[Collected data entries]
/-- 20 R233: a byte write to lane 1 of BG0CNT keeps lane 0; to lane 1 of DISPSTAT sets the VCount setting; to lane 0 of IF clears
that lane's bits alone. -/
theorem test_byte_lanes :
    (let s := after16 [(0x04000008, 0x1234), (0x04000004, 0x0038)];
      (s.memWrite 0x04000009 .b1 0xAB).memRead 0x04000008 .b2 = 0xAB34 ∧
        (s.memWrite 0x04000008 .b1 0xAB).memRead 0x04000008 .b2 = 0x12AB ∧
        (s.memWrite 0x04000005 .b1 0x50).memRead 0x04000004 .b2 = 0x5038 ∧ s.memRead 0x04000009 .b1 = 0x12) ∧
      (let s := State.reset.setIc (icOf 0 0x3FFF true 0);
        (s.memWrite 0x04000202 .b1 0xFF).memRead 0x04000202 .b2 = 0x3F00 ∧
          (s.memWrite 0x04000203 .b1 0x01).memRead 0x04000202 .b2 = 0x3EFF) := by decide

/-- O58: every intercepted register at its address, and mirrors of two. -/
theorem witness_InterceptedRegisterWrites :
    ([(0x04000000, .dispcnt), (0x04000004, .dispstat), (0x04000007, .vcount), (0x04000008, .bgcnt 0), (0x0400000E, .bgcnt 3),
      (0x04000010, .bghofs 0), (0x04000012, .bgvofs 0), (0x0400001C, .bghofs 3), (0x0400001F, .bgvofs 3), (0x04000200, .ie),
      (0x04000203, .iff), (0x04000208, .ime), (0x03007FF8, .shadow), (0x03FFFFF9, .shadow), (0x04000400, .dispcnt)] :
      List (Word × DevReg)).all (fun e => State.reset.place (e.1 &&& 0xFFFFFFFE) = .dev e.2 false) = true := by decide

/-- O22: a word of each set, and the bounds of the Thumb condition field. -/
theorem witness_ConditionTable :
    decode (.arm 0x0A000000) = some (.b .eq 0) ∧ decode (.arm 0xF1A00000) = some (.movRsi .nv false 0 0 0 .lsl 0) ∧
      decode (.thumb 0xD000) = some (.tBcond .eq 0) ∧ (0xD : BitVec 4).toNat < 14 ∧
      decode (.thumb 0xDDFF) = some (.tBcond .le 0xFF) ∧ decode (.thumb 0xDE00) = some (.tUndDE 0xDE00) := by decide

/-- O59: counters in range at the last cycle of a frame and just before an HBlank; each event passed and not passed. -/
theorem witness_PpuFrameTiming :
    (let s := (State.reset.setIc (icOf 5 0 true 0)).setPpu { Ppu.reset with
        line := 227, lineCycle := 1231, hblankDone := true
        dispstat := { DispStat.reset with vblank := true, hblank := true, vblankIrq := true, vcountIrq := true } };
      s.ppu.countersOk = true ∧ Passes (227 * 1232 + 1231) 1 280896 (s.ppu.dispstat.lyc.toNat * 1232) ∧
        ¬Passes (227 * 1232 + 1231) 0 280896 (s.ppu.dispstat.lyc.toNat * 1232) ∧
        Passes (227 * 1232 + 1231) 280896 280896 197120 ∧
        (let t := advance 1 s; t.ppu.dispstat.vmatch = true ∧ t.ic.iff = 4 ∧ t.ic.shadow = 4 ∧ t.ppu.frameReady = false)) ∧
      (let s := (State.reset.setIc (icOf 2 0 true 0)).setPpu { Ppu.reset with
        lineCycle := 959, dispstat := { DispStat.reset with hblankIrq := true } };
      s.ppu.countersOk = true ∧ Passes 959 1 1232 960 ∧ ¬Passes 959 0 1232 960 ∧
        (let t := advance 1 s; t.ic.iff = 2 ∧ t.ic.shadow = 2 ∧ t.ppu.dispstat.vmatch = false)) := by
  have none : ∀ p n c, ¬Passes p 0 n c := fun p n c ⟨j, h, k, _⟩ => by omega
  exact ⟨⟨by decide, ⟨1, by decide, by decide, by decide⟩, none _ _ _, ⟨197121, by decide, by decide, by decide⟩, by decide⟩,
    ⟨by decide, ⟨1, by decide, by decide, by decide⟩, none _ _ _, by decide⟩⟩

/-- O60: a background in front, a sprite in front, no layer, and a mode without layers. -/
theorem witness_RenderedLineShowsFrontLayer :
    (let s := twoBackgrounds 0x0300 0x0800 0x0901 0;
      (bgPixel s 0 0 1 0).colour? s = some 0x001F ∧ objPixel s 0 1 0 = none ∧
        (bgPixel s 0 1 1 0).colour? s = some 0x03E0 ∧ (bgPixel s 0 2 1 0).colour? s = none ∧
        (bgPixel s 0 3 1 0).colour? s = none ∧ (s.ppu.bg[0].cnt.extractLsb' 0 2).toNat < (s.ppu.bg[1].cnt.extractLsb' 0 2).toNat) ∧
      (let s := oneSprite 0x0004;
        objPixel s 0 4 0 = some (3, .entry 259) ∧ candidate s 0 4 0 0 = some (3, .entry 259) ∧
          s.ppu.dispcnt.getLsbD 12 = true ∧ (∀ m, bgPixel s 0 m 4 0 = .transparent) ∧
          (List.range 128).all (fun j => j = 0 || candidate s 0 4 0 j = none) = true ∧ objPixel s 0 12 0 = none) ∧
      6 ≤ ((0x0306 : Half).extractLsb' 0 3).toNat := by decide

end Sys2Proof.Tests
end

section
/-! ARM data processing: its sums and differences as exact integer arithmetic, and the template of 40 R408 as one lemma over every
operation and operand form. -/

namespace Sys2Proof.Claims

open Sys2Proof.Machine

/-! ### Exact sums and differences (00 R13) -/

theorem toInt_bounds (a : Word) : -2147483648 ≤ a.toInt ∧ a.toInt < 2147483648 := ⟨a.le_toInt, a.toInt_lt⟩

theorem toInt_ofNat_le_one {n : Nat} (hn : n ≤ 1) : (BitVec.ofNat 32 n).toInt = n := by
  obtain rfl | rfl : n = 0 ∨ n = 1 := by omega
  · rfl
  · rfl

/-- `OverflowAdd` says that the exact signed sum, carry-in included, does not fit. -/
theorem overflowAdd_exact (a b : Word) {n : Nat} (hn : n ≤ 1) :
    overflowAdd a b (a + b + BitVec.ofNat 32 n) =
      !(decide (-2 ^ 31 ≤ a.toInt + b.toInt + n) && decide (a.toInt + b.toInt + n < 2 ^ 31)) := by
  have ha := toInt_bounds a
  have hb := toInt_bounds b
  have hr : (a + b + BitVec.ofNat 32 n).toInt = (a.toInt + b.toInt + n).bmod (2 ^ 32) := by
    rw [BitVec.toInt_add, BitVec.toInt_add, Int.bmod_add_bmod, toInt_ofNat_le_one hn]
  rw [Bool.eq_iff_iff]
  simp only [overflowAdd, BitVec.msb_eq_toInt, hr, Int.bmod_def, Bool.and_eq_true, beq_iff_eq, bne_iff_ne, ne_eq,
    decide_eq_decide, Bool.not_eq_true', Bool.and_eq_false_iff, decide_eq_false_iff_not]
  omega

/-- `OverflowSub` says that the exact signed difference, borrow-in included, does not fit. -/
theorem overflowSub_exact (a b : Word) {n : Nat} (hn : n ≤ 1) :
    overflowSub a b (a - b - BitVec.ofNat 32 n) =
      !(decide (-2 ^ 31 ≤ a.toInt - b.toInt - n) && decide (a.toInt - b.toInt - n < 2 ^ 31)) := by
  have ha := toInt_bounds a
  have hb := toInt_bounds b
  have hr : (a - b - BitVec.ofNat 32 n).toInt = (a.toInt - b.toInt - n).bmod (2 ^ 32) := by
    rw [BitVec.toInt_sub, BitVec.toInt_sub, Int.bmod_sub_bmod, toInt_ofNat_le_one hn]
  rw [Bool.eq_iff_iff]
  simp only [overflowSub, BitVec.msb_eq_toInt, hr, Int.bmod_def, Bool.and_eq_true, bne_iff_ne, ne_eq,
    decide_eq_decide, Bool.not_eq_true', Bool.and_eq_false_iff, decide_eq_false_iff_not]
  omega

/-- `x` is the exact unsigned sum, `y` the exact signed one. -/
theorem addOut_exact (a b : Word) {n : Nat} (hn : n ≤ 1) {x y : Int} (hx : x = a.toNat + b.toNat + n)
    (hy : y = a.toInt + b.toInt + n) :
    addOut a b n =
      { value := BitVec.ofInt 32 x
        c := decide (2 ^ 32 ≤ x)
        v := !(decide (-2 ^ 31 ≤ y) && decide (y < 2 ^ 31)) } := by
  subst hx hy
  simp only [addOut, overflowAdd_exact a b hn, AluOut.mk.injEq, and_true]
  constructor
  · simp [BitVec.ofInt_add]
  · simp only [carryFrom, decide_eq_decide]; omega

### What the exercise asks
Only one number is expected: the count of lines in the entries holding the string "decode".

### Answer to this task
3